[Extracted data entries]
##########

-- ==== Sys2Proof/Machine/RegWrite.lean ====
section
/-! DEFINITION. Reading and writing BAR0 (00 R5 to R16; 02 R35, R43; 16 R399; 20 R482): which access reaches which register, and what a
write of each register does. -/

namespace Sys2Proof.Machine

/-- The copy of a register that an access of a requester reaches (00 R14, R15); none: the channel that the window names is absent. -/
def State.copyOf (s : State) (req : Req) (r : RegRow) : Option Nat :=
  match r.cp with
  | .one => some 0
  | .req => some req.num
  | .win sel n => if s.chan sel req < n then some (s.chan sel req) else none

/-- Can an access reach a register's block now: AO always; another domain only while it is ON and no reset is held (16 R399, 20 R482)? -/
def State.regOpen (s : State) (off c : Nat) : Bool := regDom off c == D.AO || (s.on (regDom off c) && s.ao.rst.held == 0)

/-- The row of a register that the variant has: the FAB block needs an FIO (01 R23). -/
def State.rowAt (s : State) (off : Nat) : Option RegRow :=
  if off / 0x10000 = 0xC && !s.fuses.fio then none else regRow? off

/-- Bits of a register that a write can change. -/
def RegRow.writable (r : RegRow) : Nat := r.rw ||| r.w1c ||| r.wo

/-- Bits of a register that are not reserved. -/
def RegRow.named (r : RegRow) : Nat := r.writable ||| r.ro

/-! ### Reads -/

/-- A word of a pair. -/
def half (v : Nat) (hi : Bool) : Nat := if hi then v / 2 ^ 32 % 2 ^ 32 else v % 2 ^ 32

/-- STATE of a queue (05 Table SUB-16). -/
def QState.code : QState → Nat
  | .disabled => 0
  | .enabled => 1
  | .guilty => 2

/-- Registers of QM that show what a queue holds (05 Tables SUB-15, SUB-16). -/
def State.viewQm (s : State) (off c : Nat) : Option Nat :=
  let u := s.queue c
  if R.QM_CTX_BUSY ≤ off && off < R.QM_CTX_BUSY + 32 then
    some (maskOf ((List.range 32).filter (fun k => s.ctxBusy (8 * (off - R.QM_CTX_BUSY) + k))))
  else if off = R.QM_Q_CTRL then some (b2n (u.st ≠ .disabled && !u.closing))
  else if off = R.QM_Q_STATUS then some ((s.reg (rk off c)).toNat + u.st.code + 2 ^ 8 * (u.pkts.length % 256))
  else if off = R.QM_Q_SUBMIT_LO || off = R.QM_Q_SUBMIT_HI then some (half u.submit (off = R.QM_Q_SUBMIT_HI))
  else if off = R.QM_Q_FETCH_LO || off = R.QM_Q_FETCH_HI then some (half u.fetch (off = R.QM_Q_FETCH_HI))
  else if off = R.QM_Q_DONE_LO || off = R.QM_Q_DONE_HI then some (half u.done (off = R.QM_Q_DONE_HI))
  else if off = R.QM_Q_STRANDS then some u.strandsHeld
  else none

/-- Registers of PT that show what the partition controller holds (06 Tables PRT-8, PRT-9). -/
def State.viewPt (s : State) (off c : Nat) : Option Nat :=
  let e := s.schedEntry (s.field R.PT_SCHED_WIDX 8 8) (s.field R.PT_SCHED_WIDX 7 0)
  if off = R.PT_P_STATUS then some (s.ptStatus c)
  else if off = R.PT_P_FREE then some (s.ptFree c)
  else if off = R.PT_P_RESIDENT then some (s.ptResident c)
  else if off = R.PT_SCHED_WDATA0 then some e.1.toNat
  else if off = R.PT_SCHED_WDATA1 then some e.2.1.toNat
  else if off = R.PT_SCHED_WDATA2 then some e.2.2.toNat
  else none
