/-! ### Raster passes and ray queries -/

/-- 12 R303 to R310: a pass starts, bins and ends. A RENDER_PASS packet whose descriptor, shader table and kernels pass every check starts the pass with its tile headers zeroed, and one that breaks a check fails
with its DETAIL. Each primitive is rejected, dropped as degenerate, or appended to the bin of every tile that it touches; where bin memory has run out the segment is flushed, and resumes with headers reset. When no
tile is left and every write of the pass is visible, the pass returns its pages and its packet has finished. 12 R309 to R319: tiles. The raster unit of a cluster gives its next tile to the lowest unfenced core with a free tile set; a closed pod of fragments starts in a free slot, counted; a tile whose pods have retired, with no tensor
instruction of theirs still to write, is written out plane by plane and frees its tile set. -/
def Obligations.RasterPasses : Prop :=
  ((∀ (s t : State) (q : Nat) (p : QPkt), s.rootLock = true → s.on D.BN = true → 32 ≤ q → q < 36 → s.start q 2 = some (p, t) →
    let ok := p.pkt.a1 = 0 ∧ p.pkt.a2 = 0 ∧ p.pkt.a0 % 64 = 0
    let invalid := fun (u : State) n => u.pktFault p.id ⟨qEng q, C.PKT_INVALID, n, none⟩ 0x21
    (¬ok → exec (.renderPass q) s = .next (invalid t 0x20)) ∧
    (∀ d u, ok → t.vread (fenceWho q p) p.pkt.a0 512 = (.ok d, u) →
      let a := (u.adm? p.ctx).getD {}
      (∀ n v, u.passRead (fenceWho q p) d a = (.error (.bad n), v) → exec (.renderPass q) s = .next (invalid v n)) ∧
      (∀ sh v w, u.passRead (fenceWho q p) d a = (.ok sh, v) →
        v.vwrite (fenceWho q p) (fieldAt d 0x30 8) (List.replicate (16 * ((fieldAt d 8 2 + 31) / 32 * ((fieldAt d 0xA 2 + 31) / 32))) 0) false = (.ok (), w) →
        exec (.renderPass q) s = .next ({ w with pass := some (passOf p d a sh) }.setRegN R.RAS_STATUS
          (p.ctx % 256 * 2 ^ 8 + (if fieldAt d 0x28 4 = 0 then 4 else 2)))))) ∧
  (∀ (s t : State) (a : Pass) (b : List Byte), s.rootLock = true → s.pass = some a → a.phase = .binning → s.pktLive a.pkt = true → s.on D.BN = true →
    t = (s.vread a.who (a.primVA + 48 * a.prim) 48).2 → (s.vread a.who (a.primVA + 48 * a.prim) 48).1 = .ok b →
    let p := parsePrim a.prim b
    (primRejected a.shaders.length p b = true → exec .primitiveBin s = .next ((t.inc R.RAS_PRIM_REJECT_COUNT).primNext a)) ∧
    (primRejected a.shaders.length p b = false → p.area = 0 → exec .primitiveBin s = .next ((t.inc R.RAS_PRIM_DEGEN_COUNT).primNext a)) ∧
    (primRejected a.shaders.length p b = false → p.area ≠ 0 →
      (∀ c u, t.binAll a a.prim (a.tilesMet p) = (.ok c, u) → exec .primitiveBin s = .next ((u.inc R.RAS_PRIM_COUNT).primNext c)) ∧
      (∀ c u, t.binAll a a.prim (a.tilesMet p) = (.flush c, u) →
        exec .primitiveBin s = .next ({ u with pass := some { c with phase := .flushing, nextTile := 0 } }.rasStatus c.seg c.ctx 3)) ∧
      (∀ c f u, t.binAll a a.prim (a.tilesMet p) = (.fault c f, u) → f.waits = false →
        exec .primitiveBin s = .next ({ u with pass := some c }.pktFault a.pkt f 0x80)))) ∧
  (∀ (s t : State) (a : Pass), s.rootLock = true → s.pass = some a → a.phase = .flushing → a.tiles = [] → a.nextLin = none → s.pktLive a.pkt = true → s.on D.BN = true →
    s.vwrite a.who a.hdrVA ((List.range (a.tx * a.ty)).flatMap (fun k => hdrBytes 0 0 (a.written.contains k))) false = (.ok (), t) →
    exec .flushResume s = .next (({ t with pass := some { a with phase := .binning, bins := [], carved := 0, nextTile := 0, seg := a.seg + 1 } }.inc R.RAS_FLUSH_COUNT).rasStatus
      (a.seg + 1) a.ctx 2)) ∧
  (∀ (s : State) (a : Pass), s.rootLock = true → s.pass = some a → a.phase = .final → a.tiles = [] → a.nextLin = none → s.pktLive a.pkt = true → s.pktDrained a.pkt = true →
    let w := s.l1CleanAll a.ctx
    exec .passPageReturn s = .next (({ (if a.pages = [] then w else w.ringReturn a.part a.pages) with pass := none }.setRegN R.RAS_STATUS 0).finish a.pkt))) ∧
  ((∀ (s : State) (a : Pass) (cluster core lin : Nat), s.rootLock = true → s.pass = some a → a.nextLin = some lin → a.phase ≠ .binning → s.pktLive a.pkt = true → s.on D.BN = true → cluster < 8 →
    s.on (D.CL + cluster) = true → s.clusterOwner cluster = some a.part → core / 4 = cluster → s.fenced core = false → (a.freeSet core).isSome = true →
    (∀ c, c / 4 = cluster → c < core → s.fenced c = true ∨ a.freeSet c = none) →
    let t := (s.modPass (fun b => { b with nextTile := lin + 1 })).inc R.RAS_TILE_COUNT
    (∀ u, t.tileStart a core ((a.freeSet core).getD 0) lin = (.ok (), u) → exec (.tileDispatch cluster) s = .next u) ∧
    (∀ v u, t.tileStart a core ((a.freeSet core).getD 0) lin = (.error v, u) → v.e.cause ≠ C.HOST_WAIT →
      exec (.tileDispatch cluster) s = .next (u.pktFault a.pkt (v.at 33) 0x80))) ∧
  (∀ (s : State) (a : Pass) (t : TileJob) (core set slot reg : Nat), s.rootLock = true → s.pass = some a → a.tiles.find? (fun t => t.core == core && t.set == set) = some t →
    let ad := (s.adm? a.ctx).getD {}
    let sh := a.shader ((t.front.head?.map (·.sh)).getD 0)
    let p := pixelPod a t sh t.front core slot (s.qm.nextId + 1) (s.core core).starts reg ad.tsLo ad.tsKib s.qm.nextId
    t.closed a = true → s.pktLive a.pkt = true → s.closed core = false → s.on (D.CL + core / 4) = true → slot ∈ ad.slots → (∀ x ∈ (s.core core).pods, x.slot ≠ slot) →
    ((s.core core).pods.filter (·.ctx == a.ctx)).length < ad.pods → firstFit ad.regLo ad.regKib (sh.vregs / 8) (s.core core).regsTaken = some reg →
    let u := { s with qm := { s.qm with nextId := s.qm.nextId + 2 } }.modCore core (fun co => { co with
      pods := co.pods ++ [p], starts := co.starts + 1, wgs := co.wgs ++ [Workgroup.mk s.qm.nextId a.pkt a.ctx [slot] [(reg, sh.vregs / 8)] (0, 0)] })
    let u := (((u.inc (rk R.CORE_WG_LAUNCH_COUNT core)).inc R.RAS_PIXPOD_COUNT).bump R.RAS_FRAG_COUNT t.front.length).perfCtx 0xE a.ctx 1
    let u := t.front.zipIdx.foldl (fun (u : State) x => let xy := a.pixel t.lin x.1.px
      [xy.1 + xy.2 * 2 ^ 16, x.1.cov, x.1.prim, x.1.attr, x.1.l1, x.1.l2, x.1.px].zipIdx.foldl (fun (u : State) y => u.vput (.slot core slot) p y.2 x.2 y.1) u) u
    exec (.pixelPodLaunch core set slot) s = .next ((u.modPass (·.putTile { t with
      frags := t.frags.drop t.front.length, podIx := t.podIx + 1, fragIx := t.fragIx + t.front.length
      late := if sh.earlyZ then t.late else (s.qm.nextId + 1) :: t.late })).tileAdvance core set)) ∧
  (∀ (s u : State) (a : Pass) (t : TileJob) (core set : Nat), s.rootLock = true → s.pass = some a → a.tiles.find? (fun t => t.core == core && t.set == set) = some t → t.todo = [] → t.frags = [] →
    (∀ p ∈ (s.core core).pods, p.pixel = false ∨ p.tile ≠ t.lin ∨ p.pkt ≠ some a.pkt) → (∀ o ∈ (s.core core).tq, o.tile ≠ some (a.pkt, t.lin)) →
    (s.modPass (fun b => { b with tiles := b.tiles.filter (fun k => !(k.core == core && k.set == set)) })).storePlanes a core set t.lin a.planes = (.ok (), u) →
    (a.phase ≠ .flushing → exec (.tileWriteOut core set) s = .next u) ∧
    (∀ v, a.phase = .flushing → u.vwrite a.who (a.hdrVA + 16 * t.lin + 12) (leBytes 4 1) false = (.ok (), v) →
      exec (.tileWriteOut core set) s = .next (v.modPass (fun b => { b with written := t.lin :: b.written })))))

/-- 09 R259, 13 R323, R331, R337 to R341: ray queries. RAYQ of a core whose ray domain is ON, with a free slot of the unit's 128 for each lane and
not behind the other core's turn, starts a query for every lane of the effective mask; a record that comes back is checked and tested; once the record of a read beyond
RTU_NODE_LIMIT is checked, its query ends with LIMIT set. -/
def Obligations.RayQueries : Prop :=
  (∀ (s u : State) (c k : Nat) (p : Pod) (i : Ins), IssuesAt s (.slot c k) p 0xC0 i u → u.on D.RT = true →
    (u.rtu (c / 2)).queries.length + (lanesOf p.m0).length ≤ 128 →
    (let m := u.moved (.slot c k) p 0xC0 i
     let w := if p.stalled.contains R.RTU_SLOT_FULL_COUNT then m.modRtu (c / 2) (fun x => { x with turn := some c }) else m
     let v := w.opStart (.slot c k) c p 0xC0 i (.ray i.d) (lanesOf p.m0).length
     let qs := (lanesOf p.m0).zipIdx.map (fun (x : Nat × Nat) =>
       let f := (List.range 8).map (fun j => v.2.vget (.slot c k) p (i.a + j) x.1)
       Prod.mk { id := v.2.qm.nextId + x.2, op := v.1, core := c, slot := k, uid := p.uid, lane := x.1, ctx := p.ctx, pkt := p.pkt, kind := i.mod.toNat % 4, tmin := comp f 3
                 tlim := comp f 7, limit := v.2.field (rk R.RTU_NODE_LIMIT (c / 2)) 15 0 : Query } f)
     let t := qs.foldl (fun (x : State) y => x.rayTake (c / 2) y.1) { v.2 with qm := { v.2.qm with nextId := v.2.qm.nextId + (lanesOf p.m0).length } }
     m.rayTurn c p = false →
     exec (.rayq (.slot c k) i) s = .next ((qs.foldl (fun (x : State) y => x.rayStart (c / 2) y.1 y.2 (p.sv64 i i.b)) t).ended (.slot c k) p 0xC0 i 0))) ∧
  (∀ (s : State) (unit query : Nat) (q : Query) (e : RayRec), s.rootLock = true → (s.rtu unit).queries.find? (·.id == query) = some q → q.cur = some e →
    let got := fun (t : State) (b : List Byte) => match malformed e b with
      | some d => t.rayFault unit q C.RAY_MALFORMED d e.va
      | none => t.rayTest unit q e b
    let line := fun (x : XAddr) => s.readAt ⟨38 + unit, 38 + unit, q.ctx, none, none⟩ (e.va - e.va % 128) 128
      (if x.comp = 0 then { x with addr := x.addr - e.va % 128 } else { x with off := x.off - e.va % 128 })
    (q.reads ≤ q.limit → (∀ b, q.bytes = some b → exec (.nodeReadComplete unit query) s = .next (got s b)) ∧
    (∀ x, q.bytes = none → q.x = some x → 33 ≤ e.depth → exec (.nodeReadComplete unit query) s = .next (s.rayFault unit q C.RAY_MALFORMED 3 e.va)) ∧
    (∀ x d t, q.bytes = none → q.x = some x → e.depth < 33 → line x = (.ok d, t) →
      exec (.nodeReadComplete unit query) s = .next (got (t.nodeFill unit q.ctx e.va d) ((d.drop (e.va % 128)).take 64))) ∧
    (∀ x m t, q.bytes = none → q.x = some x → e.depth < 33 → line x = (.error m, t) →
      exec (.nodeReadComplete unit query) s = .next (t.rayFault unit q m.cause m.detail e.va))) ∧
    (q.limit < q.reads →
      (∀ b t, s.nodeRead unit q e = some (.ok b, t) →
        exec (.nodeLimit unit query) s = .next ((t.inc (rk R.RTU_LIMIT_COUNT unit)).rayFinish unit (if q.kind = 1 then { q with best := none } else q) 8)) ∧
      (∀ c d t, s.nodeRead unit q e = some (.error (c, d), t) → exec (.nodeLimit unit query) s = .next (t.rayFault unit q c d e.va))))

##########

▶ Instructions for the task:
Which lines above contain the word "pktFault"? Copy all of them.

▶ Answer box:
    let invalid := fun (u : State) n => u.pktFault p.id ⟨qEng q, C.PKT_INVALID, n, none⟩ 0x21
        exec .primitiveBin s = .next ({ u with pass := some c }.pktFault a.pkt f 0x80)))) ∧
      exec (.tileDispatch cluster) s = .next (u.pktFault a.pkt (v.at 33) 0x80))) ∧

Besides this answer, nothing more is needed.